During arguments that were uncharacteristically spirited for an ERISA matter, Neal K. Katyal, a partner in the Washington office of Hogan Lovells, argued on the plan’s behalf that common law unjust enrichment claims do not apply in cases involving ERISA plans. The plan itself, Katyal argued, was an agreement to abide by the equitable principle that the plan has the right to assert a lien if there is recovery by the beneficiary.

Justice Sonia M. Sotomayor wondered if that was fair when it came to the attorneys’ fees.

“You have someone do the work for you and you don’t pay them?” Sotomayor asked.

“Our position is that the rules of equity bind equitable liens by agreement just as they bind anything else,” Katyal said.

Justice Samuel A. Alito Jr. asked if such a ruling would give ERISA plans money that someone else earned.

“Are you in effect asking for a windfall because Mr. McCutchen and his attorneys didn’t understand what ERISA means in this context?”

Katyal said attorneys should know “the long established rule” of reimbursement in an ERISA context.

“Well, perhaps they should have realized it, but if they realized it they have no incentive to pursue this litigation or to pursue the tort decision,” Alito said.

‘Why’s it so unfair?’

Matthew W. H. Wessler, an attorney at Public Justice in Washington who argued on behalf of McCutchen, urged the court to embrace the equitable notion of unfair enrichment, reading from “Pomeroy’s Equity Jurisprudence and Equitable Remedies: A Treatise on Equitable Remedies” — which the court has cited in past opinions — to help make his point.

“‘The same principle of unjust enrichment controls claims for reimbursement arising out of an express agreement,’ and I’m quoting here,” Wessler said.

Chief Justice John G. Roberts Jr. was familiar with the passage.

“Is this the part where he says: ‘Unfortunately, the courts don’t agree with that’?” Roberts asked, drawing laughs from the audience and other justices.

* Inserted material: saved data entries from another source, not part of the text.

theorem cycleControl_frame (s : State) : Frame cycleBlocks s (cycleControl s) :=
  (((((ringCycle_frame s).mono (by decide)).trans ((annunciatorCycle_frame _).mono (by decide))).trans
    ((cabCycle_frame _).mono (by decide))).trans ((chainCycle_frame _).mono (by decide))).trans
      ((shareCycle_frame _).mono (by decide))

theorem statusPointAtStart_frame (s : State) :
    Frame [.line, .time, .picture] s (statusPointAtStart s) := by
  unfold statusPointAtStart
  exact .ite (((settle_frame s).mono (by decide)).trans (statusPointNow_frame _)) (.refl _ s)

/-- The work of a cycle start leaves the settings, the capture units, the encoder count and the inputs. -/
theorem cycleWork_frame (s : State) : Frame cycleBlocks s (cycleWork s) :=
  (((cycleCounts_frame s).trans (cycleControl_frame _)).trans ((answerQuery_frame _).mono (by decide))).trans
    ((statusPointAtStart_frame _).mono (by decide))

/-- The blocks a cycle start may change, its sample included. -/
def startBlocks : List Block := .inputs :: .unit0 :: .unit1 :: cycleBlocks

theorem cycleStartFor_frame (c : DWord) (i : Inputs) (s : State) :
    Frame startBlocks s (cycleStartFor c i s) :=
  (((onTime_frame s _).mono (by decide)).trans ((sampleInputs_frame i _).mono (by decide))).trans
    ((cycleWork_frame _).mono (by decide))

theorem placePace_frame (s : State) : Frame [.line] s (placePace s) :=
  (place_frame _ s).trans (settleWhere_frame _ _)

theorem timerExpiry_frame (i : Inputs) (s : State) : Frame startBlocks s (timerExpiry i s) := by
  unfold timerExpiry; dsimp only
  refine .ite ?_ (.refl _ s)
  have h := ((elapse_frame (s.units - 1 - s.time.offset) s).mono (cs := startBlocks) (by decide)).trans
    ((onTime_frame _ fun t => { t with cycle := s.time.cycle + 1, offset := 0, statusDone := false }).mono
      (by decide))
  exact (h.trans ((placePace_frame _).mono (by decide))).trans (cycleStartFor_frame _ i _)

end Sys2Proof.Machine
end

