-- ==== Sys2Proof/Tests/Clauses.lean ====
section
/-! SUPPORT. Witnesses of single clauses of the statements, at the edges of their ranges: full queues and
lists, bulletins passed on in LISTENING and LINE FAULT, clamped settings, a borrower's returns, the cab's
cycle, shared edges. -/

namespace Sys2Proof.Tests

open Sys2Proof.Machine

set_option Elab.async false

/-! ### The settings image (TABLE 11-3) -/

/-- The state after a block with a check field, read in READING at station 0. -/
def imaged (check rest : List Byte) : State :=
  ex (.settingsImageComplete (block check rest)) { reading with startup := { state := .reading, rate := 1 } }

/-- A whole block that gives station 0 a role and every parameter its greatest value. -/
def greatest (role : Byte) : List Byte :=
  role :: List.replicate 63 0 ++ List.replicate 432 255 ++ List.replicate 8 0

theorem test_image_least :
    (let u := (imaged [30, 79] [2]).startup
     let g := u.settings.globals
     let p := u.settings.params
     u.state = .selftest ∧ u.clamped = true ∧ u.signature = 0x1E4F
     ∧ g = ⟨5, 0, 2, 2, 1, 100, 1, 500, 0, 10⟩
     ∧ p.drive = ⟨100, 100, 1, 10, 1, 1, 0, 500, 550, 1000, 0, 5⟩
     ∧ (p.rope.stopMargin, p.rope.limitOut, p.rope.clearMark, p.rope.groundMark) = (10, 20, 0, 1)) := by
  decide +kernel

theorem test_image_greatest :
    (let image := (rawSettings (block [0, 0] (greatest 2)) .hoist).clamp .hoist
     let g := image.globals
     let p := image.params
     g = ⟨50, 49, 64, 20, 32, 30000, 255, 1000, 900, 100⟩ ∧ (p.reserve, p.holdLimit) = (64, 20)
     ∧ p.drive = ⟨2047, 2047, 65535, 10000, 200, 200, 200, 1500, 2000, 2500, 50, 100⟩
     ∧ (p.rope.limitIn, p.rope.limitOut, p.rope.clearMark, p.rope.groundMark) = (60000, 65535, 65534, 65535)) := by
  decide +kernel

theorem test_image_roles :
    (let p (check : List Byte) (role : Byte) := (imaged check [role]).startup.settings.params
     (p [46, 44] 1).cab.lead = 1 ∧ (p [46, 44] 1).cab.handles = List.replicate 4 ⟨1024, 200, 0⟩
     ∧ (p [14, 110] 3).rope.tightLine = 0
     ∧ (p [126, 137] 4).swing = ⟨3600, 0, 1, 0, 1⟩
     ∧ ((p [110, 168] 5).walk.countsPerRev, (p [110, 168] 5).walk.stepLimit) = (3600, 100)) := by
  decide +kernel

/-- The trip current is held against the stall limit of the first pass (R187). -/
theorem test_trip_current :
    (let d := ({ stallKnee := 1500, stallLimit := 1200, tripCurrent := 1000 } : DriveParams).clampFixed.clampDependent
     (d.stallLimit, d.tripCurrent) = (1550, 1200)) := by decide +kernel

theorem witness_settingsHeld : SettingsHeld (walkIn .stepping) :=
  have g : GlobalsHeld demoGlobals := by constructor <;> decide +kernel
  ⟨fun _ => g, fun _ => by decide +kernel, fun _ => by decide +kernel, fun _ => by decide +kernel,
    fun _ => by decide +kernel, fun _ => by decide +kernel⟩

/-! ### The cycle timer, its PACE and one 10 µs unit (R22, R23, R189, R191) -/

/-- The PACE of the timer's expiry in ACTIVE, its refusal in a queue full of class 1 and in LINE FAULT. -/
theorem witness_expiry_pace :
    (let t (s : State) := (ex (.cycleStart (inputs 1)) s).line
     (t hoist).queue.map (fun e => (e.kind, e.words)) = [(.pace, [0, 101])]
     ∧ (t (hoist.onLine fun l => { l with queue := List.replicate 8 { queued .xferAsk 2 [] with rank := 0 } })).counters.refused = 1
     ∧ (t (hoist.onLine fun l => { l with state := .lineFault })).counters.refused = 1) := by decide +kernel

/-- Offset and cycle after a step with no command waiting, from an offset of 998 and 999 units of 1000. -/
theorem witness_unit :
    (let t (n : Nat) := (after (step (hoist.onTime fun t => { t with offset := n }))).time
     ((t 998).cycle, (t 998).offset, (t 999).cycle, (t 999).offset) = (100, 999, 101, 0))
    ∧ (let l (n : Nat) := (after (step (listening.onStartup fun u => { u with listenTimer := n }))).startup
       ((l 1998).state, (l 1998).listenTimer, (l 1999).state) = (.listen, 1999, .joined))
    ∧ (let f (n : Nat) := (after (step (halted.onStartup fun u => { u with faultCount := n }))).startup.faultCount
       (f 0, f 199999) = (1, 0)) := by decide +kernel

/-! ### A directed bulletin is never passed on (R3) -/

theorem witness_directed : (bulletin 2 1 (countWords 5)).wf .shareAsk = true
    ∧ filterPasses .shareAsk (bulletin 2 1 (countWords 5)) listening = true
    ∧ ex (.shareAsk (bulletin 2 1 (countWords 5))) listening = untaken listening := by decide +kernel

/-! ### The first-out at the freezing ack (R180) -/

/-- The sources of the copy and of the table's records once an ALARM-ACK at cycle 95 freezes an episode in which
station 2's record stands in a state and station 3's is raised after it. -/
def frozenOver (held : Option FirstOut) (st : AlarmState) : Option Nat × List Nat :=
  let s := cabFloating.onTable fun t =>
    { t with firstOut := held, records := [⟨2, .overcurrent, none, .trip, st, ⟨90, 0⟩, 0⟩,
      ⟨3, .overcurrent, none, .trip, .activeUnack, ⟨96, 0⟩, 0⟩] }
  let t := ex (.attemptEnd true) (flying s (queued .alarmAck 15 (Stamp.words ⟨95, 0⟩)))
  (t.table.firstOut.map (·.source), t.table.records.map (·.source))

theorem witness_frozen :
    (let two : FirstOut := ⟨2, .overcurrent, none, ⟨90, 0⟩⟩
     [frozenOver (some two) .activeUnack, frozenOver (some two) .clearedUnack, frozenOver none .clearedUnack]
       = [(some 2, [2, 3]), (some 2, [3]), (some 3, [3])]) := by decide +kernel

/-! ### The rope's measurement of a cycle start (R115, R116, R118, R121) -/

/-- Position, load, calibrated state and bucket of a hoist at a base after a cycle start with a load reading. -/
def measured (base : Int) (x : BitVec 12) (s : State) : Nat × Nat × Bool × Bucket :=
  let t := (ex (.cycleStart { inputs 1 with ch2 := x }) (s.onRope fun r => { r with base, calibrated := true })).rope
  (t.position, t.load, t.calibrated, t.bucket)

theorem witness_ropeCycle :
    [measured 3000 400 hoist, measured 3001 400 hoist, measured 6500 559 hoist, measured 6500 560 hoist,
      measured (-1) 399 hoist, measured 65536 4000 hoist]
      = [(3000, 0, true, .clear), (3001, 0, true, .low), (6500, 79, true, .grounded), (6500, 80, true, .low),
         (0, 0, true, .clear), (65535, 1800, true, .low)]
    ∧ (let s (n : DWord) := { hoist with encoder := n }.onDrive fun d => { d with prevEncoder := some 0 }
       (measured 4000 400 (s 1500), measured 4000 400 (s 1501))
         = ((4060, 0, true, .low), (4060, 0, false, .unknown))) := by decide +kernel

/-! ### Where the events of the axis functions fall -/

/-- A command whose event falls leaves what the cycle start leaves. -/
def falls (c : Inputs → Instr) (i : Inputs) (s : State) : Bool := ex (c i) s == ex (.cycleStart i) s
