/-- PUSH in a pack job with RDY = 1: the code of `d` is appended whole to the bits held, the full chunks of
the whole go to OUTQ, at most 32 of them, and the rest is held; a byte with no code raises NO_CODE and
appends nothing (R141, R142). Nothing else changes. -/
def Obligations.PackPushAppendsTheCode : Prop :=
  ∀ (s : State) (d : Byte), s.Inv → s.block.state = .pack →
    s.block.outq.length + 32 ≤ s.cfg.outqDepth →
    (s.block.valid d = false →
      exec (.push d) s =
        .next (s.failed .noCode (BitVec.ofNat 32 d.toNat) s.block.bitcnt)) ∧
    (s.block.valid d = true →
      let S : Bits := s.block.acc ++ s.block.code d
      exec (.push d) s = .next { s with block :=
        { s.block with
          bitcnt := s.block.bitcnt + BitVec.ofNat 64 (s.block.code d).length
          outcnt := s.block.outcnt + BitVec.ofNat 32 (S.length / 8)
          outq := s.block.outq ++ packedBytes (fullPart S)
          acclen := BitVec.ofNat 3 (S.length % 8)
          accbits := BitVec.ofNat 7 (bitsToNat (shortPart S)) } } ∧
      (packedBytes (fullPart S)).length = S.length / 8 ∧ S.length / 8 ≤ 32)

/-- FINISH in a pack job with RDY = 1: the bits held go to OUTQ as one right-aligned byte when there are
any, TAIL gets the number of valid bits of the last byte, and the job is DONE (R66, R145). Nothing else
changes. -/
def Obligations.PackFinishFlushesTheTail : Prop :=
  ∀ s : State, s.Inv → s.block.state = .pack → s.block.outq.length + 32 ≤ s.cfg.outqDepth →
    exec .finish s = .next { s with block :=
      { s.block with
        outq := s.block.outq ++ packedBytes s.block.acc
        outcnt := if s.block.acc = [] then s.block.outcnt else s.block.outcnt + 1
        tail :=
          if s.block.acc ≠ [] then BitVec.ofNat 4 s.block.acc.length
          else if s.block.bitcnt = 0 then 0 else 8
        accbits := 0, acclen := 0, state := .done } }

/-- PUSH in an unpack job with RDY = 1: the first one only holds its byte; a later one feeds the 8 bits of
the held byte, sends the bytes the decoder reads to OUTQ and holds its own; a failing candidate raises
CORRUPT, and the byte is discarded (R161, R163, R164, R165). Nothing else changes. -/
def Obligations.UnpackPushFeedsTheHeldByte : Prop :=
  ∀ (s : State) (d : Byte), s.Inv → s.block.state = .unpack →
    s.block.outq.length + 32 ≤ s.cfg.outqDepth →
    let E : Bits := s.block.cand ++ lowBits 8 s.block.hold.toNat
    (s.block.holdv = false →
      exec (.push d) s = .next { s with block := { s.block with hold := d, holdv := true } }) ∧
    (s.block.holdv = true → ∀ out rest, s.block.Parses E out rest →
      exec (.push d) s = .next { s with block :=
        { s.block with
          bitcnt := s.block.bitcnt + 8
          outcnt := s.block.outcnt + BitVec.ofNat 32 out.length
          outq := s.block.outq ++ out
          cand := rest, hold := d, holdv := true } } ∧ out.length ≤ 8) ∧
    (s.block.holdv = true → ∀ out bad rest, s.block.FailsAt E out bad rest →
      let fed : BitVec 64 := s.block.bitcnt + BitVec.ofNat 64 (8 - rest.length)
      exec (.push d) s = .next { s with block :=
        { s.block with
          bitcnt := fed
          outcnt := s.block.outcnt + BitVec.ofNat 32 out.length
          outq := s.block.outq ++ out
          cand := bad, hold := 0, holdv := false
          state := .error, errcode := .corrupt
          errinfo := BitVec.ofNat 32 bad.length
          errpos := fed - BitVec.ofNat 64 bad.length } } ∧ out.length ≤ 8)

/-- FINISH in an unpack job with RDY = 1. With no byte held the job is DONE at once. In EXACT mode a TAIL
that does not fit raises BAD_TAIL, and nothing is fed. Otherwise the final byte's bits are fed: the job is
DONE when they complete a code, raises CORRUPT with ERRINFO[8] = 1 when bits are left over, and CORRUPT with
ERRINFO[8] = 0 when a candidate fails on the way (R162, R167, R168, R170, R171). Nothing else changes. -/
def Obligations.UnpackFinishFeedsTheFinalByte : Prop :=
  ∀ s : State, s.Inv → s.block.state = .unpack →
    s.block.outq.length + 32 ≤ s.cfg.outqDepth →
    let F : Bits :=
      if s.block.jobtm then lowBits s.block.tail.toNat s.block.hold.toNat
      else naturalBits s.block.hold
    let E : Bits := s.block.cand ++ F
    (s.block.holdv = false →
      exec .finish s = .next { s with block := { s.block with state := .done } }) ∧
    (s.block.holdv = true → s.block.jobtm = true →
      ¬ TailFits s.block.tail.toNat s.block.hold →
      exec .finish s = .next (s.failed .badTail
        (BitVec.ofNat 32 (s.block.hold.toNat + 256 * s.block.tail.toNat)) s.block.bitcnt)) ∧
    (s.block.holdv = true →
      (s.block.jobtm = true → TailFits s.block.tail.toNat s.block.hold) →
      (∀ out rest, s.block.Parses E out rest →
        let fed : State := { s with block :=
          { s.block with
            bitcnt := s.block.bitcnt + BitVec.ofNat 64 F.length
            outcnt := s.block.outcnt + BitVec.ofNat 32 out.length
            outq := s.block.outq ++ out
            cand := rest, hold := 0, holdv := false } }
        (rest = [] →
          exec .finish s = .next { fed with block := { fed.block with state := .done } }) ∧
        (rest ≠ [] →
          exec .finish s = .next (fed.failed .corrupt (BitVec.ofNat 32 (rest.length + 256))
            (fed.block.bitcnt - BitVec.ofNat 64 rest.length)))) ∧
      (∀ out bad rest, s.block.FailsAt E out bad rest →
        let fed : State := { s with block :=
          { s.block with
            bitcnt := s.block.bitcnt + BitVec.ofNat 64 (F.length - rest.length)
            outcnt := s.block.outcnt + BitVec.ofNat 32 out.length
            outq := s.block.outq ++ out
            cand := bad, hold := 0, holdv := false } }
        exec .finish s = .next (fed.failed .corrupt (BitVec.ofNat 32 bad.length)
          (fed.block.bitcnt - BitVec.ofNat 64 bad.length))))
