-- ==== Sys2Proof/Laws/Pack.lean ====
section
/-!
SUPPORT. What appending bits does to the packer (spec/41_pack.md R141), as an equation between blocks: the
full chunks of the bits held and appended go to OUTQ, and the rest is held.
-/

namespace Sys2Proof.Machine

/-- ACC holds the bits `A`, with nothing above them (R40). -/
structure Holds (s : Block) (A : Bits) : Prop where
  len : s.acclen.toNat = A.length
  bits : s.accbits.toNat = bitsToNat A

/-- Under the invariant, ACC holds the bits `s.acc` (R40). -/
theorem holds_acc {s : Block} (h : s.accbits.toNat < 2 ^ s.acclen.toNat) : Holds s s.acc :=
  ⟨by simp [Block.acc], by rw [Block.acc, bitsToNat_lowBits, Nat.mod_eq_of_lt h]⟩

theorem Holds.acc_eq {s : Block} {A : Bits} (h : Holds s A) : s.acc = A := by
  rw [Block.acc, h.len, h.bits, lowBits_bitsToNat]

theorem Holds.length_lt {s : Block} {A : Bits} (h : Holds s A) : A.length < 8 := by
  have := s.acclen.isLt
  have := h.len
  omega

/-- The 8-bit temporary of R141 is the held bits followed by the new one. -/
theorem append_temp {s : Block} {A : Bits} (h : Holds s A) (c : Bool) :
    ((s.accbits.setWidth 8 <<< 1) ||| (BitVec.ofBool c).setWidth 8 : BitVec 8) =
      chunkByte (A ++ [c]) := by
  have hA := bitsToNat_lt A
  have hl := h.length_lt
  have hp : 2 ^ A.length ≤ 2 ^ 7 := Nat.pow_le_pow_right (by decide) (by omega)
  have hb : bitsToNat A < 128 := by omega
  apply BitVec.eq_of_toNat_eq
  have h1 : ((s.accbits.setWidth 8 <<< 1) ||| (BitVec.ofBool c).setWidth 8 : BitVec 8) =
      s.accbits.setWidth 8 <<< 1 + (BitVec.ofBool c).setWidth 8 := by
    generalize s.accbits = x
    revert x c
    decide
  rw [h1]
  simp only [BitVec.toNat_add, BitVec.toNat_shiftLeft, BitVec.toNat_setWidth, h.bits, chunkByte,
    BitVec.toNat_ofNat, bitsToNat_append, BitVec.toNat_ofBool, bitsToNat_cons, bitsToNat_nil,
    List.length_nil, List.length_singleton, Nat.shiftLeft_eq]
  have := Bool.toNat_le c
  omega

/-- One appended bit: a full chunk goes to OUTQ, and otherwise the bit is held with the others
(R141). -/
theorem appendBit_cases {s : Block} {A : Bits} (h : Holds s A) (c : Bool) :
    (A.length = 7 ∧ appendBit c s =
      { s with
        bitcnt := s.bitcnt + 1, outcnt := s.outcnt + 1
        outq := s.outq ++ [chunkByte (A ++ [c])], accbits := 0, acclen := 0 }) ∨
    (A.length < 7 ∧ Holds (appendBit c s) (A ++ [c]) ∧ appendBit c s =
      { s with
        bitcnt := s.bitcnt + 1, accbits := BitVec.ofNat 7 (bitsToNat (A ++ [c]))
        acclen := BitVec.ofNat 3 (A.length + 1) }) := by
  have ht := append_temp h c
  have hl := h.length_lt
  by_cases h7 : A.length = 7
  · refine .inl ⟨h7, ?_⟩
    unfold appendBit
    simp only [h.len, h7, ht, Block.outPush, if_true]
  · have hlt : A.length < 7 := by omega
    have hB := bitsToNat_lt (A ++ [c])
    have hp : 2 ^ (A ++ [c]).length ≤ 2 ^ 7 :=
      Nat.pow_le_pow_right (by decide) (by simp; omega)
    have hbits : (chunkByte (A ++ [c])).extractLsb' 0 7 =
        BitVec.ofNat 7 (bitsToNat (A ++ [c])) := by
      apply BitVec.eq_of_toNat_eq
      simp only [chunkByte, BitVec.extractLsb'_toNat, BitVec.toNat_ofNat, Nat.shiftRight_zero]
      omega
    have hlen : s.acclen + 1 = BitVec.ofNat 3 (A.length + 1) := by
      apply BitVec.eq_of_toNat_eq
      simp only [BitVec.toNat_add, h.len, BitVec.toNat_ofNat, show (1 : BitVec 3).toNat = 1 from rfl]
    have heq : appendBit c s =
        { s with
          bitcnt := s.bitcnt + 1, accbits := BitVec.ofNat 7 (bitsToNat (A ++ [c]))
          acclen := BitVec.ofNat 3 (A.length + 1) } := by
      unfold appendBit
      simp only [h.len, show ¬ A.length + 1 = 8 by omega, ht, hbits, hlen, if_false]
    refine .inr ⟨hlt, ?_, heq⟩
    rw [heq]
    refine ⟨?_, ?_⟩
    · simp only [BitVec.toNat_ofNat, List.length_append, List.length_singleton]
      omega
    · simp only [BitVec.toNat_ofNat]
      omega

@[simp] theorem appendBits_nil (s : Block) : appendBits [] s = s := rfl

@[simp] theorem appendBits_cons (x : Bool) (c : Bits) (s : Block) :
    appendBits (x :: c) s = appendBits c (appendBit x s) := rfl

/-- Appending a bit string to a packer that holds `A`: BITCNT counts the bits, the full chunks of
`A ++ c` go to OUTQ and OUTCNT counts them, and the packer holds the rest (R141, R140). -/
theorem appendBits_eq {s : Block} {A : Bits} (h : Holds s A) (c : Bits) :
    appendBits c s =
      { s with
        bitcnt := s.bitcnt + BitVec.ofNat 64 c.length
        outcnt := s.outcnt + BitVec.ofNat 32 ((A ++ c).length / 8)
        outq := s.outq ++ packedBytes (fullPart (A ++ c))
        acclen := BitVec.ofNat 3 ((A ++ c).length % 8)
        accbits := BitVec.ofNat 7 (bitsToNat (shortPart (A ++ c))) } := by
  induction c generalizing s A with
  | nil =>
    have hl := h.length_lt
    have h1 : BitVec.ofNat 3 (A.length % 8) = s.acclen := by
      apply BitVec.eq_of_toNat_eq
      simp only [BitVec.toNat_ofNat, h.len]
      omega
    have h2 : BitVec.ofNat 7 (bitsToNat A) = s.accbits := by
      rw [← h.bits, BitVec.ofNat_toNat, BitVec.setWidth_eq]
    simp [fullPart_short hl, shortPart_short hl, Nat.div_eq_of_lt hl, h1, h2]
  | cons x c ih =>
    have hone : ∀ y : BitVec 64, y + 1 + BitVec.ofNat 64 c.length =
        y + BitVec.ofNat 64 (c.length + 1) := by
      intro y
      rw [Nat.add_comm, BitVec.ofNat_add, ← BitVec.add_assoc]
      rfl
    rw [appendBits_cons]
    rcases appendBit_cases h x with ⟨h7, heq⟩ | ⟨hlt, hh, heq⟩
    · have h8 : (A ++ [x]).length = 8 := by simp [h7]
      have hsplit : A ++ x :: c = (A ++ [x]) ++ c := by simp
      have h0 : Holds (appendBit x s) [] := by rw [heq]; exact ⟨rfl, rfl⟩
      have hlen : ((A ++ [x]) ++ c).length / 8 = 1 + c.length / 8 := by
        rw [List.length_append, h8]; omega
      have hmod : ((A ++ [x]) ++ c).length % 8 = c.length % 8 := by
        rw [List.length_append, h8]; omega
      rw [ih h0, heq, hsplit, fullPart_of_length_8_append h8, shortPart_of_length_8_append h8,
        packedBytes_of_length_8_append h8, hlen, hmod, BitVec.ofNat_add]
      simp only [List.nil_append, hone, List.length_cons, List.append_assoc, List.singleton_append,
        ← BitVec.add_assoc]
      rfl
    · have hsplit : A ++ x :: c = (A ++ [x]) ++ c := by simp
      rw [ih hh, heq, hsplit]
      simp only [hone, List.length_cons]

/-- What is left in the packer holds the short part. -/
theorem holds_appendBits {s : Block} {A : Bits} (h : Holds s A) (c : Bits) :
    Holds (appendBits c s) (shortPart (A ++ c)) := by
  rw [appendBits_eq h]
  have hl := shortPart_length (A ++ c)
  have hB := bitsToNat_lt (shortPart (A ++ c))
  have hp : 2 ^ (shortPart (A ++ c)).length ≤ 2 ^ 7 :=
    Nat.pow_le_pow_right (by decide) (by rw [hl]; omega)
  refine ⟨?_, ?_⟩
  · simp only [BitVec.toNat_ofNat, hl]
    omega
  · simp only [BitVec.toNat_ofNat]
    omega

end Sys2Proof.Machine
end

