/-- Settles O11: `step` finds no event to take, and that is its one fault. -/
theorem runEndsWithTheHost : Obligations.RunEndsWithTheHost := by
  intro s hp
  rw [step, fetch_eq_none_iff.mpr hp]

/-- Settles O57: a job runs to one machine, and a host that drains OUTQ meets RDY = 1 at every PUSH and at FINISH,
so that machine is DONE. -/
theorem drainedPackJobEndsDone : Obligations.DrainedPackJobEndsDone := by
  intro s ds hi hr hf hv
  exact ⟨{ s.runJob .startPack (drainedPushes ds) with pending := [] },
    (runs_jobEvents_iff .startPack _).mpr rfl, (packDone_drainedPushes hi hr hf hv).state⟩

end Sys2Proof.Machine
end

“You are correct,” Wessler said. “He identifies two decisions, which did something contrary to that rule. But, in his view, that is the rule that governs these claims.”

Justice Stephen G. Breyer asked why it would be unfair if the plaintiff agreed to a plan that essentially provides: “We’re first, then comes your lawyer, and anything left over goes to you.”

“If this were a legal case, and that were a legal claim, there’s nothing unfair about that,” Wessler said. “[B]ut the fact is that we are talking about the rules that equity applied in these situations.”

A decision from the court is expected this term.